ISM: After Struggling, Manufacturing Sector Contracts for First Time Since 2020
Last month, the U.S. manufacturing economy shrank for the first time since the summer of 2020, according to the latest survey from the Institute for Supply Management. The ISM’s Purchasing Manager’s Index fell to 49.0% in November 2022, 1.2 points lower than in October and 5.5 points better than it was in May 2020.
The period between last month and May 2020 was marked by strong demand for manufactured products that, despite the substantial hurdle of sourcing supplies and talent to make them, managed to drive manufacturing growth for about 30 months straight.
That demand is slowly petering out. The ISM’s index for new orders fell from 49.2 to 47.2%, indicating faster growth.
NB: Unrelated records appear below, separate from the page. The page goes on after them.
-- ==== Sys2Proof/Laws/Registers.lean ====
section
/-!
SUPPORT. The register transactions (spec/40_register_access.md) and arming (41_engine.md R126): what each does, said
once, outside and inside a settle period, and by the outcome of the arming checks.
-/
namespace Sys2Proof.Machine

/-- Two updates of one channel are one. -/
theorem modChan_modChan (s : State) (n : ChanId) (f g : ChannelState → ChannelState) :
    (s.modChan n f).modChan n g = s.modChan n fun c => g (f c) := by
  have h : (s.modChan n f).chan n = f (s.chan n) := by simp
  rw [State.modChan, h]
  simp [State.modChan, State.setChan]

/-- A completion that does not repeat (R135). -/
theorem complete_idle {n : ChanId} {s : State} (h : repeats (s.chan n).cnt = false) :
    complete n s = (if cntIrq (s.chan n).cnt then s.pulseIrq n else s).modChan n ChannelState.halt := by
  simp [complete, h]

theorem sameUnit_log (s : State) (op : BitVec 6) (x y : Option Word) (b : State) :
    SameUnit s (s.logTransaction op x y b) := ⟨rfl, rfl, rfl, rfl, rfl⟩

/-! ### The settle pre-check (R114) -/

theorem registerRead_ok {n : ChanId} {r : Reg} {body : State → State × Option Word} {s : State}
    (h : s.settleHit n = false) :
    registerRead n r body s =
      { (body s).1.logTransaction (regOp false n r) none (body s).2 s with lastRead := (body s).2 } := by
  simp [registerRead, h]

theorem registerWrite_ok {n : ChanId} {r : Reg} {d : Word} {body : State → State} {s : State}
    (h : s.settleHit n = false) :
    registerWrite n r d body s = (body s).logTransaction (regOp true n r) (some d) none s := by
  simp [registerWrite, h]

/-- A settle delay that covers the access is a hit, in either scope. -/
theorem settleHit_iff {s : State} {n : ChanId} : s.settleHit n = true ↔
    (s.params.settleScope = .sameChannel ∧ 0 < (s.chan n).settle ∨
      s.params.settleScope = .allChannels ∧ ∃ k, 0 < (s.chan k).settle) := by
  unfold State.settleHit
  split
  · rename_i h; simp [h]
  · rename_i h
    simp only [List.any_eq_true, decide_eq_true_eq, h, reduceCtorEq, false_and, false_or, true_and]
    exact ⟨fun ⟨k, _, hk⟩ => ⟨k, hk⟩, fun ⟨k, hk⟩ => ⟨k, mem_allChannels k, hk⟩⟩

/-! ### Reads -/

/-- The word a read of CNT returns: live bits above bit 20, drawn bits below (R107). -/
theorem cntReadback_bits (c : ChannelState) (draw : Word) :
    (cntReadback c draw).getLsbD 31 = c.enabled ∧ (∀ i, 21 ≤ i → (cntReadback c draw).getLsbD i = c.cnt.getLsbD i) ∧
    (∀ i, i < 21 → (cntReadback c draw).getLsbD i = draw.getLsbD i) := by
  have hg : ∀ i, (cntReadback c draw).getLsbD i =
      if i < 21 then (draw.extractLsb' 0 21).getLsbD i else (c.cnt.extractLsb' 21 11).getLsbD (i - 21) := by
    intro i
    have h : (cntReadback c draw).getLsbD i =
      BitVec.getLsbD (c.cnt.extractLsb' 21 11 ++ draw.extractLsb' 0 21) i := rfl
    rw [h, BitVec.getLsbD_append]
  have h2 : ∀ i, 21 ≤ i → (cntReadback c draw).getLsbD i = c.cnt.getLsbD i := by
    intro i hi
    rw [hg, if_neg (by omega), BitVec.getLsbD_extractLsb']
    rcases Nat.lt_or_ge i 32 with h | h
    · rw [decide_eq_true (by omega), Bool.true_and]; congr 1; omega
    · rw [decide_eq_false (by omega), Bool.false_and, BitVec.getLsbD_of_ge _ _ h]
  refine ⟨?_, h2, ?_⟩
  · rw [h2 31 (by omega)]; exact cntEnable_cnt c
  · intro i hi
    rw [hg, if_pos hi, BitVec.getLsbD_extractLsb']; simp [hi]

/-! ### Writes of SAD, DAD and FILL -/

theorem noteBusy_faults (s : State) (n : ChanId) (r : Reg) : (s.noteBusy n r).faults =
    s.faults ++ (if (s.chan n).enabled then [{ info := .issueOnBusy n r, step := s.clock }] else []) := by
  unfold State.noteBusy State.armed; split <;> simp

/-- Storing into a channel with the busy check changes that channel by the store, and records the check (R109, R111). -/
theorem noteBusy_store (s : State) (n : ChanId) (r : Reg) (f : ChannelState → ChannelState) (op : BitVec 6)
    (x y : Option Word) (b : State) :
    let t := ((s.noteBusy n r).modChan n f).logTransaction op x y b
    t.chan n = f (s.chan n) ∧
      t.faults = s.faults ++ (if (s.chan n).enabled then [{ info := .issueOnBusy n r, step := s.clock }] else []) ∧
      t.irq = s.irq ∧ t.platIf = s.platIf ∧ SameUnit s t ∧ OnlyChannel n s t := by
  dsimp only
  refine ⟨?_, noteBusy_faults s n r, ?_, ?_, ?_, ?_⟩
  · unfold State.noteBusy State.logTransaction; split <;> simp
  · unfold State.noteBusy State.logTransaction; split <;> rfl
  · unfold State.noteBusy State.logTransaction; split <;> rfl
  · unfold State.noteBusy State.logTransaction; split <;> exact ⟨rfl, rfl, rfl, rfl, rfl⟩
  · exact ((onlyChannel_noteBusy n s r).trans (onlyChannel_modChan n _ f)).trans (onlyChannel_log n _ _)

/-! ### Arming (R126) -/

section arm
variable {n : ChanId} {s : State}
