theorem witness_TriggeredArmingWaits : let s := withRegs 0 0x02000000 0x02400000
    s.settleHit 0 = false ∧ (s.chan 0).enabled = false ∧ cntEnable 0xD2600002 = true ∧ cntSrcMode 0xD2600002 ≠ none ∧
    (s.chan 0).sadW = true ∧ (s.chan 0).dadW = true ∧ cntTiming 0xD2600002 ≠ .immediate ∧
    countOf s.params 0xD2600002 = some 2 ∧
    misaligned ((s.chan 0).sad &&& s.params.addrMask) (cntWidth 0xD2600002) = false ∧
    misaligned ((s.chan 0).dad &&& s.params.addrMask) (cntWidth 0xD2600002) = false := by decide

/-- Each of the six faults is the first that applies in some state. -/
theorem witness_ArmingFaultOrder : let s := withRegs 0 0x02000001 0x02100000
    (s.settleHit 0 = false ∧ (s.chan 0).enabled = false ∧ (s.chan 0).sadW = true ∧ (s.chan 0).dadW = true) ∧
    (cntEnable 0x81800001 = true ∧ cntSrcMode 0x81800001 = none) ∧
    (cntEnable 0x80000001 = true ∧ cntSrcMode 0x80000001 ≠ none ∧ cntRepeat 0x80000001 = false) ∧
    ((State.reset.chan 0).sadW = false ∧ (ready.chan 2).dadW = false) ∧
    (cntEnable 0x82000001 = true ∧ cntSrcMode 0x82000001 ≠ none ∧ cntRepeat 0x82000001 = true ∧
      cntTiming 0x82000001 = .immediate ∧ s.params.repeatImmediate = .fault) ∧
    (cntEnable 0x80000000 = true ∧ cntSrcMode 0x80000000 ≠ none ∧ cntCount 0x80000000 = 0 ∧
      s.params.zeroCount = .fault) ∧
    misaligned ((s.chan 0).sad &&& s.params.addrMask) (cntWidth 0x80000001) = true := by decide

/-- A unit pending for a block register (CNT[0]). -/
def selfAccess : State := { armedWith 0 0x02000000 0x040000B8 0x80000002 with unitCh := some 0 }

/-- A cancellation with no unit pending, with one whose destination is admitted memory, with one whose destination is
memory that is not admitted, and with one whose destination is a block register; of a word that repeats and of one that
does not. (The draw is free, so neither of its values has a witness.) -/
theorem witness_CancellationHalts :
    (busy.settleHit 3 = false ∧ (busy.chan 3).enabled = true ∧ cntEnable 0 = false ∧ busy.unitCh ≠ some 3) ∧
    (pending.settleHit 3 = false ∧ (pending.chan 3).enabled = true ∧ pending.unitCh = some 3 ∧
      route pending.params (pending.chan 3).curDst = .memory ∧
      memAdmits pending.params (pending.chan 3).curDst (pending.chan 3).width = true ∧
      cntRepeat (pending.chan 3).cnt = false) ∧
    (let s := pending.modChan 3 fun c => { c with curDst := 0x00000010 };
      s.settleHit 3 = false ∧ (s.chan 3).enabled = true ∧ s.unitCh = some 3 ∧
      route s.params (s.chan 3).curDst = .memory ∧ memAdmits s.params (s.chan 3).curDst (s.chan 3).width = false) ∧
    (repeating.settleHit 0 = false ∧ (repeating.chan 0).enabled = true ∧ cntRepeat (repeating.chan 0).cnt = true) ∧
    (selfAccess.settleHit 0 = false ∧ (selfAccess.chan 0).enabled = true ∧ selfAccess.unitCh = some 0 ∧
      route selfAccess.params (selfAccess.chan 0).curDst ≠ .memory) := by decide

theorem witness_RearmOverwrites :
    (busy.settleHit 3 = false ∧ (busy.chan 3).enabled = true ∧ cntEnable 0xC0000004 = true ∧ busy.unitCh ≠ some 3) ∧
    (pending.settleHit 3 = false ∧ (pending.chan 3).enabled = true ∧ pending.unitCh = some 3) ∧
    (selfAccess.settleHit 0 = false ∧ (selfAccess.chan 0).enabled = true ∧ selfAccess.unitCh = some 0) := by decide

/-- No unit of the channel is pending; one is, under a read; and the byte after its destination. -/
theorem witness_RegisterTransactionIsolation : registerAccess (.wrCnt 1 0xC0000004) = some (1, 0x16) ∧
    registerAccess (.rdFill 3) = some (3, 0x0F) ∧ pending.unitCh ≠ some 1 ∧ pending.unitCh = some 3 ∧
    (∀ d, Instr.rdFill 3 ≠ .wrCnt 3 d) ∧ widthBytes (pending.chan 3).width = 2 ∧
    0x02000002 ≠ byteAddr (pending.chan 3).curDst 0 ∧ 0x02000002 ≠ byteAddr (pending.chan 3).curDst 1 ∧
    (registerOperand (.wrCnt 1 0xC0000004)).isSome = true :=
  ⟨by decide, by decide, by decide, by decide, fun _ => nofun, by decide, by decide, by decide, by decide⟩
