-- ==== Sys2Proof/Word.lean ====
section
/-! DEFINITION. The words of the machine and their plainest forms: registers are bit vectors (spec/00_scope.md R15, R16). -/
namespace Sys2Proof

/-- A byte of memory. -/
abbrev Byte := BitVec 8
/-- A register, an address, a CSR: XLEN = FLEN = 64 (R11). -/
abbrev Word := BitVec 64
/-- An integer or FP register number (R325). -/
abbrev Reg := BitVec 5
/-- A compressed register number r', naming register 8 + r' (R328). -/
abbrev CReg := BitVec 3

end Sys2Proof
end

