-- ==== Sys2Proof/WellFormed.lean ====
section
/-! DEFINITION. Which terms of Instr stand for an instruction: the immediates an encoding can hold, and the constraints of
the compressed rows (spec/48_compressed.md R742, R744 to R780). -/
namespace Sys2Proof

/-- The low n bits of an immediate are 0: it is a multiple of 2^n. -/
def lowZero {w : Nat} (n : Nat) (imm : BitVec w) : Bool := imm.extractLsb' 0 n == 0#n

namespace Instr

/-- The instruction has an encoding. A branch or jump offset is even (R322, R324); a scaled compressed immediate is a
multiple of its scale (R741); a compressed row's nonzero fields are nonzero (R742), and C.LUI does not name x2 (R756). -/
def wellFormed : Instr → Bool
  | .jal _ imm => lowZero 1 imm
  | .beq _ _ imm | .bne _ _ imm | .blt _ _ imm | .bge _ _ imm | .bltu _ _ imm | .bgeu _ _ imm => lowZero 1 imm
  | .cAddi4spn _ nzuimm => lowZero 2 nzuimm && nzuimm != 0#10
  | .cFld _ _ uimm | .cLd _ _ uimm | .cFsd _ _ uimm | .cSd _ _ uimm => lowZero 3 uimm
  | .cLw _ _ uimm | .cSw _ _ uimm => lowZero 2 uimm
  | .cAddi rd _ | .cAddiw rd _ => rd != 0#5
  | .cAddi16sp nzimm => lowZero 4 nzimm && nzimm != 0#10
  | .cLui rd nzimm => rd != 2#5 && nzimm != 0#6
  | .cJ offset => lowZero 1 offset
  | .cBeqz _ offset | .cBnez _ offset => lowZero 1 offset
  | .cFldsp _ uimm => lowZero 3 uimm
  | .cLwsp rd uimm => rd != 0#5 && lowZero 2 uimm
  | .cLdsp rd uimm => rd != 0#5 && lowZero 3 uimm
  | .cJr rs1 | .cJalr rs1 => rs1 != 0#5
  | .cMv _ rs2 | .cAdd _ rs2 => rs2 != 0#5
  | .cFsdsp _ uimm | .cSdsp _ uimm => lowZero 3 uimm
  | .cSwsp _ uimm => lowZero 2 uimm
  | _ => true

end Instr
end Sys2Proof
end

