-- ==== Sys2Proof/Decode.lean ====
section
/-! DEFINITION. From bits to an instruction and back (spec/30_encoding.md, spec/48_compressed.md, opcode_table.json).

The decoder is a pure function of the bits (R302). Whether the instruction may run in the current mode is decided when it
executes (R330(c) to (f)). The encoder below is written from the same formats; an instruction determines its bits, so the
trap value of an illegal instruction (R822) can be had from the instruction. -/
namespace Sys2Proof

/-- The bits of one instruction: a 16-bit parcel or a 32-bit word (R300). -/
inductive Code where
  | half (p : BitVec 16)
  | word (w : BitVec 32)
  deriving DecidableEq, Repr

/-- Why bits are no instruction. -/
inductive Reject where
  /-- The bytes end before the instruction does. -/
  | incomplete
  /-- A reserved parcel, the all-zero one among them (R330(b), R331, R742). -/
  | reservedParcel (p : BitVec 16)
  /-- A word no row of the opcode table matches (R330(a)). -/
  | unmatchedWord (w : BitVec 32)
  /-- The first 32 bits of an instruction longer than 32 bits (R300, D47). -/
  | longInstruction (w : BitVec 32)
  deriving DecidableEq, Repr

namespace Code

/-- The raw bits, zero-extended: the trap value of an illegal instruction (R822, D49). -/
def raw : Code → Word
  | .half p => p.setWidth 64
  | .word w => w.setWidth 64

/-- The size in bytes, 2 or 4 (R44). -/
def size : Code → Nat
  | .half _ => 2
  | .word _ => 4

/-- The bytes in memory order: little-endian parcels (R161). -/
def bytes : Code → List Byte
  | .half p => [p.extractLsb' 0 8, p.extractLsb' 8 8]
  | .word w => [w.extractLsb' 0 8, w.extractLsb' 8 8, w.extractLsb' 16 8, w.extractLsb' 24 8]

end Code

/-! ## Fields of a 32-bit word (R305 to R316) -/

namespace InstrField

def opcode (w : BitVec 32) : BitVec 7 := w.extractLsb' 0 7
def rd (w : BitVec 32) : Reg := w.extractLsb' 7 5
def funct3 (w : BitVec 32) : BitVec 3 := w.extractLsb' 12 3
def rs1 (w : BitVec 32) : Reg := w.extractLsb' 15 5
def rs2 (w : BitVec 32) : Reg := w.extractLsb' 20 5
def rs3 (w : BitVec 32) : Reg := w.extractLsb' 27 5
def funct7 (w : BitVec 32) : BitVec 7 := w.extractLsb' 25 7
def funct6 (w : BitVec 32) : BitVec 6 := w.extractLsb' 26 6
def funct5 (w : BitVec 32) : BitVec 5 := w.extractLsb' 27 5
def fmt (w : BitVec 32) : BitVec 2 := w.extractLsb' 25 2
def aq (w : BitVec 32) : BitVec 1 := w.extractLsb' 26 1
def rl (w : BitVec 32) : BitVec 1 := w.extractLsb' 25 1
def shamt6 (w : BitVec 32) : BitVec 6 := w.extractLsb' 20 6
def fm (w : BitVec 32) : BitVec 4 := w.extractLsb' 28 4
def pred (w : BitVec 32) : BitVec 4 := w.extractLsb' 24 4
def succ (w : BitVec 32) : BitVec 4 := w.extractLsb' 20 4
/-- inst[31:20], the I-immediate before extension (R320) and the CSR number (R314). -/
def immI (w : BitVec 32) : BitVec 12 := w.extractLsb' 20 12
/-- inst[31:12], the U-immediate's upper bits (R323). -/
def immU (w : BitVec 32) : BitVec 20 := w.extractLsb' 12 20

/-! ## Immediates of a 32-bit word, from the fields that hold them -/

/-- S-immediate: inst[31:25] ++ inst[11:7] (R321). -/
def immS (hi : BitVec 7) (lo : BitVec 5) : BitVec 12 := hi ++ lo
def immSHi (imm : BitVec 12) : BitVec 7 := imm.extractLsb' 5 7
def immSLo (imm : BitVec 12) : BitVec 5 := imm.extractLsb' 0 5
/-- B-immediate: inst[31] ++ inst[7] ++ inst[30:25] ++ inst[11:8] ++ 0 (R322). -/
def immB (hi : BitVec 7) (lo : BitVec 5) : BitVec 13 :=
  hi.extractLsb' 6 1 ++ lo.extractLsb' 0 1 ++ hi.extractLsb' 0 6 ++ lo.extractLsb' 1 4 ++ 0#1
def immBHi (imm : BitVec 13) : BitVec 7 := imm.extractLsb' 12 1 ++ imm.extractLsb' 5 6
def immBLo (imm : BitVec 13) : BitVec 5 := imm.extractLsb' 1 4 ++ imm.extractLsb' 11 1
/-- J-immediate: inst[31] ++ inst[19:12] ++ inst[20] ++ inst[30:21] ++ 0, from inst[31:12] (R324). -/
def immJ (u : BitVec 20) : BitVec 21 :=
  u.extractLsb' 19 1 ++ u.extractLsb' 0 8 ++ u.extractLsb' 8 1 ++ u.extractLsb' 9 10 ++ 0#1
def immJEnc (imm : BitVec 21) : BitVec 20 :=
  imm.extractLsb' 20 1 ++ imm.extractLsb' 1 10 ++ imm.extractLsb' 11 1 ++ imm.extractLsb' 12 8

/-! ## Fields of a 16-bit parcel (R327), named by their bit positions -/

def cquadrant (p : BitVec 16) : BitVec 2 := p.extractLsb' 0 2
def cfunct3 (p : BitVec 16) : BitVec 3 := p.extractLsb' 13 3
def c12 (p : BitVec 16) : BitVec 1 := p.extractLsb' 12 1
def c11_10 (p : BitVec 16) : BitVec 2 := p.extractLsb' 10 2
def c9_7 (p : BitVec 16) : CReg := p.extractLsb' 7 3
def c6_5 (p : BitVec 16) : BitVec 2 := p.extractLsb' 5 2
def c4_2 (p : BitVec 16) : CReg := p.extractLsb' 2 3
def c11_7 (p : BitVec 16) : Reg := p.extractLsb' 7 5
def c6_2 (p : BitVec 16) : Reg := p.extractLsb' 2 5
def c12_10 (p : BitVec 16) : BitVec 3 := p.extractLsb' 10 3
def c12_7 (p : BitVec 16) : BitVec 6 := p.extractLsb' 7 6
def c12_5 (p : BitVec 16) : BitVec 8 := p.extractLsb' 5 8
def c12_2 (p : BitVec 16) : BitVec 11 := p.extractLsb' 2 11

/-! ## Immediates of a parcel (R741), each from the fields that hold it, and back -/

/-- imm[5] imm[4:0] (R752 and the other CI and CB forms). -/
def imm6 (hi : BitVec 1) (lo : BitVec 5) : BitVec 6 := hi ++ lo
def imm6Hi (imm : BitVec 6) : BitVec 1 := imm.extractLsb' 5 1
def imm6Lo (imm : BitVec 6) : BitVec 5 := imm.extractLsb' 0 5
/-- nzuimm[5:4|9:6|2|3], times 4 (R744). -/
def nzuimm4spn (b : BitVec 8) : BitVec 10 :=
  b.extractLsb' 2 4 ++ b.extractLsb' 6 2 ++ b.extractLsb' 0 1 ++ b.extractLsb' 1 1 ++ 0#2
def nzuimmEnc (imm : BitVec 10) : BitVec 8 :=
  imm.extractLsb' 4 2 ++ imm.extractLsb' 6 4 ++ imm.extractLsb' 2 1 ++ imm.extractLsb' 3 1
/-- uimm[5:3] and uimm[7:6], times 8 (R745, R747, R748, R750). -/
def uimmD (hi : BitVec 3) (lo : BitVec 2) : BitVec 8 := lo ++ hi ++ 0#3
def uimmDHi (imm : BitVec 8) : BitVec 3 := imm.extractLsb' 3 3
def uimmDLo (imm : BitVec 8) : BitVec 2 := imm.extractLsb' 6 2
/-- uimm[5:3] and uimm[2|6], times 4 (R746, R749). -/
def uimmW (hi : BitVec 3) (lo : BitVec 2) : BitVec 7 := lo.extractLsb' 0 1 ++ hi ++ lo.extractLsb' 1 1 ++ 0#2
def uimmWHi (imm : BitVec 7) : BitVec 3 := imm.extractLsb' 3 3
def uimmWLo (imm : BitVec 7) : BitVec 2 := imm.extractLsb' 2 1 ++ imm.extractLsb' 6 1
/-- nzimm[9] and nzimm[4|6|8:7|5], times 16 (R755). -/
def nzimm16 (hi : BitVec 1) (lo : BitVec 5) : BitVec 10 :=
  hi ++ lo.extractLsb' 1 2 ++ lo.extractLsb' 3 1 ++ lo.extractLsb' 0 1 ++ lo.extractLsb' 4 1 ++ 0#4
def nzimm16Hi (imm : BitVec 10) : BitVec 1 := imm.extractLsb' 9 1
def nzimm16Lo (imm : BitVec 10) : BitVec 5 :=
  imm.extractLsb' 4 1 ++ imm.extractLsb' 6 1 ++ imm.extractLsb' 7 2 ++ imm.extractLsb' 5 1
/-- offset[11|4|9:8|10|6|7|3:1|5], times 2 (R766). -/
def offJ (b : BitVec 11) : BitVec 12 :=
  b.extractLsb' 10 1 ++ b.extractLsb' 6 1 ++ b.extractLsb' 7 2 ++ b.extractLsb' 4 1 ++ b.extractLsb' 5 1 ++
    b.extractLsb' 0 1 ++ b.extractLsb' 9 1 ++ b.extractLsb' 1 3 ++ 0#1
def offJEnc (imm : BitVec 12) : BitVec 11 :=
  imm.extractLsb' 11 1 ++ imm.extractLsb' 4 1 ++ imm.extractLsb' 8 2 ++ imm.extractLsb' 10 1 ++ imm.extractLsb' 6 1 ++
    imm.extractLsb' 7 1 ++ imm.extractLsb' 1 3 ++ imm.extractLsb' 5 1
/-- offset[8|4:3] and offset[7:6|2:1|5], times 2 (R767, R768). -/
def offB (hi : BitVec 3) (lo : BitVec 5) : BitVec 9 :=
  hi.extractLsb' 2 1 ++ lo.extractLsb' 3 2 ++ lo.extractLsb' 0 1 ++ hi.extractLsb' 0 2 ++ lo.extractLsb' 1 2 ++ 0#1
def offBHi (imm : BitVec 9) : BitVec 3 := imm.extractLsb' 8 1 ++ imm.extractLsb' 3 2
def offBLo (imm : BitVec 9) : BitVec 5 := imm.extractLsb' 6 2 ++ imm.extractLsb' 1 2 ++ imm.extractLsb' 5 1
/-- uimm[5] and uimm[4:2|7:6], times 4 (R771). -/
def uimmWsp (hi : BitVec 1) (lo : BitVec 5) : BitVec 8 := lo.extractLsb' 0 2 ++ hi ++ lo.extractLsb' 2 3 ++ 0#2
def uimmWspHi (imm : BitVec 8) : BitVec 1 := imm.extractLsb' 5 1
def uimmWspLo (imm : BitVec 8) : BitVec 5 := imm.extractLsb' 2 3 ++ imm.extractLsb' 6 2
/-- uimm[5] and uimm[4:3|8:6], times 8 (R770, R772). -/
def uimmDsp (hi : BitVec 1) (lo : BitVec 5) : BitVec 9 := lo.extractLsb' 0 3 ++ hi ++ lo.extractLsb' 3 2 ++ 0#3
def uimmDspHi (imm : BitVec 9) : BitVec 1 := imm.extractLsb' 5 1
def uimmDspLo (imm : BitVec 9) : BitVec 5 := imm.extractLsb' 3 2 ++ imm.extractLsb' 6 3
/-- uimm[5:2|7:6], times 4 (R779). -/
def uimmWss (b : BitVec 6) : BitVec 8 := b.extractLsb' 0 2 ++ b.extractLsb' 2 4 ++ 0#2
def uimmWssEnc (imm : BitVec 8) : BitVec 6 := imm.extractLsb' 2 4 ++ imm.extractLsb' 6 2
/-- uimm[5:3|8:6], times 8 (R778, R780). -/
def uimmDss (b : BitVec 6) : BitVec 9 := b.extractLsb' 0 3 ++ b.extractLsb' 3 3 ++ 0#3
def uimmDssEnc (imm : BitVec 9) : BitVec 6 := imm.extractLsb' 3 3 ++ imm.extractLsb' 6 3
Timothy Fiore, chair of the ISM’s manufacturing business survey committee, noted that several survey indicators of demand had fallen.
“The November composite index reading reflects companies’ preparing for future lower output,” he said in the report, noting that the new orders and new export orders have both fallen for three and four months, respectively.
Other key indicators for manufacturing growth were mixed but mostly negative. The employment index fell from unchanged in October at 50% to 48.4%, indicating more trouble for businesses hiring employees. The production index, however, fell slightly but remained in growth territory, dropping 0.8 points to 52.3%.
In comments on the survey, manufacturing executives echoed the survey’s findings as they related to their own businesses.
“Customer demand is softening, yet suppliers are maintaining high prices and record profits,” reported an executive in the computers and electronics industry. A leader in the electrical equipment and appliances sector noted that lower housing starts were hurting demand. “We’re sitting on cash that is tied up in inventory,” they said. And a machinery executive said slackening demand seemed tied to economic concerns.
“General economic uncertainty has created a slowdown in orders as we approach the end of the year, and many of our key customers are reducing their capital expenditures spend,” they said.